## [Information provided]
-- ==== Sys2Proof/Machine/Ops.lean ====
section
/-! DEFINITION. Operations shared by the meanings: bytes and the check value (R5), the per-channel records,
line error counters and attention flags, and the forward FIFO (R27 to R30). -/

namespace Sys2Proof.Machine

/-! ### Bytes -/

/-- The number whose bytes stand least significant first (00 §3.1 (3)). -/
def leNat : List Byte → Nat
  | [] => 0
  | b :: bs => b.toNat + 256 * leNat bs

/-- The low `n` bytes of a number, least significant first. -/
def leBytes : Nat → Nat → List Byte
  | 0, _ => []
  | n + 1, v => BitVec.ofNat 8 v :: leBytes n (v / 256)

/-- The byte at a place of a list; a place beyond the list reads 00H (never reached: the length test of R169 precedes). -/
def byteAt (bs : List Byte) (i : Nat) : Byte := bs[i]?.getD 0

/-- The two bytes from a place on, little-endian. -/
def halfAt (bs : List Byte) (i : Nat) : Half := BitVec.ofNat 16 (leNat ((bs.drop i).take 2))

/-- The four bytes from a place on, little-endian. -/
def wordAt (bs : List Byte) (i : Nat) : Word := BitVec.ofNat 32 (leNat ((bs.drop i).take 4))

/-- A bit as a byte. -/
def bitByte (b : Bool) : Byte := if b then 1 else 0

/-! ### The check value (R5) -/

/-- One bit of R5: the exclusive-or with bit 15, the shift, and the inversion of bits 12, 5 and 0. -/
def checkBit (acc : Half) (b : Bool) : Half :=
  if xor acc.msb b then (acc <<< 1) ^^^ 0x1021 else acc <<< 1

/-- The eight data bits of a character, bit 0 first. -/
def checkByte (acc : Half) (d : Byte) : Half :=
  ((List.range 8).map d.getLsbD).foldl checkBit acc

def checkBytes (acc : Half) (ds : List Byte) : Half := ds.foldl checkByte acc

/-- Check character 1 carries bits 15 to 8, check character 2 bits 7 to 0. -/
def highByte (v : Half) : Byte := v.extractLsb' 8 8

def lowByte (v : Half) : Byte := v.extractLsb' 0 8

/-! ### Time (R3, 00 §3.2; log 4) -/

/-- Core clock cycles of one bit time: 48 MHz over 1.5, 3, 6 or 12 Mbit/s. -/
def bitClocks (rate : BitVec 2) : Nat :=
  match rate.toNat with
  | 0 => 32
  | 1 => 16
  | 2 => 8
  | _ => 4

/-- A character time is 11 bit times. -/
def charClocks (rate : BitVec 2) : Nat := 11 * bitClocks rate

/-! ### Records of one channel, timebase or load channel -/

def State.setChannel (s : State) (n : Fin 6) (c : Channel) : State := { s with chn := s.chn.set n c }

def State.setRing (s : State) (n : Fin 6) (r : Ring) : State := { s with rings := s.rings.set n r }

def State.setOutput (s : State) (n : Fin 6) (o : Output) : State := { s with out := s.out.set n o }

def State.setTimebase (s : State) (t : Fin 2) (b : Timebase) : State := { s with tb := s.tb.set t b }

def State.setLoad (s : State) (k : Fin 2) (l : LoadChannel) : State := { s with lch := s.lch.set k l }

/-- The six channels in ascending order. -/
def allChannels : List (Fin 6) := [0, 1, 2, 3, 4, 5]

/-- TB0 serves channels 0 to 2, TB1 channels 3 to 5 (R113). -/
def timebaseOf (n : Fin 6) : Fin 2 := if n.val < 3 then 0 else 1

def channelsOf (t : Fin 2) : List (Fin 6) := if t.val = 0 then [0, 1, 2] else [3, 4, 5]

/-- A channel number held in a byte. -/
def channelOf (b : Byte) : Option (Fin 6) := if h : b.toNat < 6 then some ⟨b.toNat, h⟩ else none

/-- A load channel number held in a byte. -/
def loadChannelOf (b : Byte) : Option (Fin 2) := if h : b.toNat < 2 then some ⟨b.toNat, h⟩ else none

/-! ### Attention flags (R173) -/

/-- The attention flags by name, in the index order of R173. -/
inductive Attention where
  | chFault (n : Fin 6)
  | trip
  | loadComplete (k : Fin 2)
  | loadError (k : Fin 2)
  | lineError
  | commitFailed
  deriving DecidableEq, Repr

def Attention.index : Attention → Nat
  | .chFault n => n.val
  | .trip => 6
  | .loadComplete k => 7 + k.val
  | .loadError k => 9 + k.val
  | .lineError => 11
  | .commitFailed => 12

/-- A set flag stays set; nothing else of MGE changes (R173). -/
def State.setFlag (s : State) (a : Attention) : State :=
  { s with mge.flags := s.mge.flags ||| (1#13 <<< a.index) }

/-! ### Line error counters (R19, R20) -/

def LineError.index : LineError → Fin 6
  | .crc => 0
  | .framing => 1
  | .gap => 2
  | .truncated => 3
  | .length => 4
  | .overrun => 5

/-- A counter stops at 65535 (R19). -/
def saturate16 (n : Nat) : Nat := if n < 65535 then n + 1 else 65535

/-- One counted event: its counter, and LINE_ERROR whatever the counter holds (R20). -/
def State.countError (s : State) (e : LineError) : State :=
  let i := e.index
  State.setFlag { s with lrx.counters := s.lrx.counters.set i (saturate16 s.lrx.counters[i]) } .lineError

/-! ### The forward FIFO (R27, R29, R30) -/

/-- The FIFO level (R27). -/
def State.level (s : State) : Nat := s.fwd.fifo.length

/-- Whether all of these characters find a place. -/
def State.fits (s : State) (cs : List LineChar) : Bool := s.level + cs.length ≤ Config.fifoCapacity

/-- The characters of one entry event enter at the tail, as far as there are places; then the high-water mark is raised
to the level reached (R30), and OVERRUN is counted once if one met a full FIFO, the rest being dropped uncounted (R26 (3), R29). -/
def State.enterFifo (s : State) (cs : List LineChar) : State :=
  let fifo := s.fwd.fifo ++ cs.take (Config.fifoCapacity - s.level)
  let entered := { s with fwd.fifo := fifo, fwd.highWater := max s.fwd.highWater fifo.length }
  if s.fits cs then entered else entered.countError .overrun

/-- Characters of a telegram in PASSING enter the FIFO (R27 (2), (3)); one that meets a full FIFO puts FWD in CUT (R29 (2)). -/
def State.passChars (s : State) (cs : List LineChar) : State :=
  if s.fits cs then s.enterFifo cs else { s.enterFifo cs with fwd.state := .cut }

/-! ### Load channels holding a staged bank (R51) -/

def LoadChannel.holds (l : LoadChannel) : Bool := l.state = .active ∨ l.state = .waiting

/-- A load channel with this target is ACTIVE or WAITING. -/
def LoadChannel.holdsTarget (l : LoadChannel) (target : LoadTarget) : Bool :=
  l.holds && (l.descriptor.map (·.target) == some target)

def State.targetHeld (s : State) (target : LoadTarget) : Bool :=
  s.lch[0].holdsTarget target || s.lch[1].holdsTarget target

def State.anyHeld (s : State) : Bool := s.lch[0].holds || s.lch[1].holds

/-! ### The answer of an execution -/

/-- What carrying out a command gives: the state after it, the result code, and the reply bytes (R168 (4)). -/
structure Executed where
  state : State
  result : Result
  reply : List Byte := []
  deriving DecidableEq, Repr

/-- A refused command changes nothing and writes no reply bytes unless its rule says so (R170). -/
def refuse (r : Result) (s : State) (reply : List Byte := []) : Executed := ⟨s, r, reply⟩

/-- A command carried out. -/
def doneWith (s : State) (reply : List Byte := []) : Executed := ⟨s, .done, reply⟩

/-- A command owned by a block: its arguments read, it acts by its own rule under the origin of its carrier. -/
abbrev Rule := Origin → State → Executed

end Sys2Proof.Machine
end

## [Task description]
Starting at the line above that contains "def channelsOf (t", repeat each line exactly up to and including the line that contains "load channel number held in a byte. -/", and stop there.

## [Written reply]
def channelsOf (t : Fin 2) : List (Fin 6) := if t.val = 0 then [0, 1, 2] else [3, 4, 5]

/-- A channel number held in a byte. -/
def channelOf (b : Byte) : Option (Fin 6) := if h : b.toNat < 6 then some ⟨b.toNat, h⟩ else none

/-- A load channel number held in a byte. -/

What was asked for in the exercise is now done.